** Opening Dataset records block **

/-- One entry's turn in the announcement: it is announced when it is ACTIVE there, and the others stay as they are. -/
theorem State.announce_spec {s : State} {c : Chan} (h : Handle) (wf : Handle.wf h = true)
    (all : ∀ x, s.announcing c x) :
    (∀ x, (s.announce c h).announcing c x) ∧ RosterKeeps (· ≠ h) s (s.announce c h) ∧
      ((s.announce c h).activeOn h c → 0 < ((s.announce c h).chan c).roster.count h) := by
  have still : ¬s.activeOn h c → (∀ x, s.announcing c x) ∧ RosterKeeps (· ≠ h) s s ∧
      (s.activeOn h c → 0 < (s.chan c).roster.count h) := fun k => ⟨all, .refl _ _, fun a => absurd a k⟩
  unfold State.announce
  split
  · rename_i ht; exact still (State.not_activeOn_of_none ht c)
  · rename_i t ht
    split
    · dsimp only
      rcases s.readEntry_roster h with k | k
      · have a1 := fun x => k.announcing trivial (all x)
        revert k a1
        generalize s.readEntry h = s1
        intro k a1
        have hs : s1.activeOn h c := (k.active h c trivial).2 ⟨t, ht, by tauto, by tauto⟩
        obtain ⟨u, hu, -⟩ := hs
        rw [if_pos (by rw [hu]; rfl)]
        have j := RosterKeeps.rosterJoin s1 c h
        have count := s1.count_rosterJoin (a1 h).2.2.2 wf
        have act : ∀ d, (s1.rosterJoin c h).activeOn h d ↔ s1.activeOn h d := fun d => by simp [State.activeOn]
        have hs : s1.activeOn h c := (k.active h c trivial).2 ⟨t, ht, by tauto, by tauto⟩
        refine ⟨fun x => ?_, k.but.trans j, fun _ => by rw [count]; omega⟩
        by_cases e : x = h
        · subst e
          refine ⟨fun d e => ?_, by have := (a1 x).2.1; omega, fun _ => (act c).2 hs, by rw [j.up c]; exact (a1 x).2.2.2⟩
          rw [s1.count_rosterJoin_ne e, j.up d, act d]
          exact (a1 x).1 d e
        · exact j.announcing e (a1 x)
      · rw [if_neg (by rw [k.term]; simp)]
        refine ⟨fun x => ?_, k.others, fun a => absurd a (State.not_activeOn_of_none k.term c)⟩
        by_cases e : x = h
        · subst e
          have no := State.not_activeOn_of_none k.term
          exact ⟨fun d _ => by simp [k.roster d, no d], by rw [k.roster c]; omega, fun p => by rw [k.roster c] at p; omega,
            by rw [k.others.up c]; exact (all x).2.2.2⟩
        · exact k.others.announcing e (all x)
    · rename_i n
      refine still ?_
      rintro ⟨u, hu, home, a⟩
      rw [ht] at hu
      cases hu
      exact n ⟨a, home⟩

/-- A link that becomes UP has announced every ACTIVE entry of the handles it went through (R42). -/
theorem State.announce_all {c : Chan} (l : List Handle) (wf : ∀ h ∈ l, Handle.wf h = true) {s : State}
    (all : ∀ x, s.announcing c x) (rest : ∀ x, x ∉ l → s.activeOn x c → 0 < (s.chan c).roster.count x) :
    ∀ x, (l.foldl (fun st h => st.announce c h) s).rosterAt x := by
  induction l generalizing s with
  | nil => exact fun x => (all x).rosterAt (rest x List.not_mem_nil)
  | cons h l ih =>
    obtain ⟨a, k, told⟩ := State.announce_spec h (wf h List.mem_cons_self) all
    refine ih (fun x m => wf x (List.mem_cons_of_mem _ m)) a fun x m => ?_
    by_cases e : x = h
    · subst e; exact told
    · rw [k.active x c e, k.roster c x e]
      exact rest x (by simp [e, m])

end Sys2Proof.Machine
end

** Closing Dataset records block **

## Task details
What lines in the records contain the word "rosterAt"? Return each one.

## Answer section
    ∀ x, (l.foldl (fun st h => st.announce c h) s).rosterAt x := by
  | nil => exact fun x => (all x).rosterAt (rest x List.not_mem_nil)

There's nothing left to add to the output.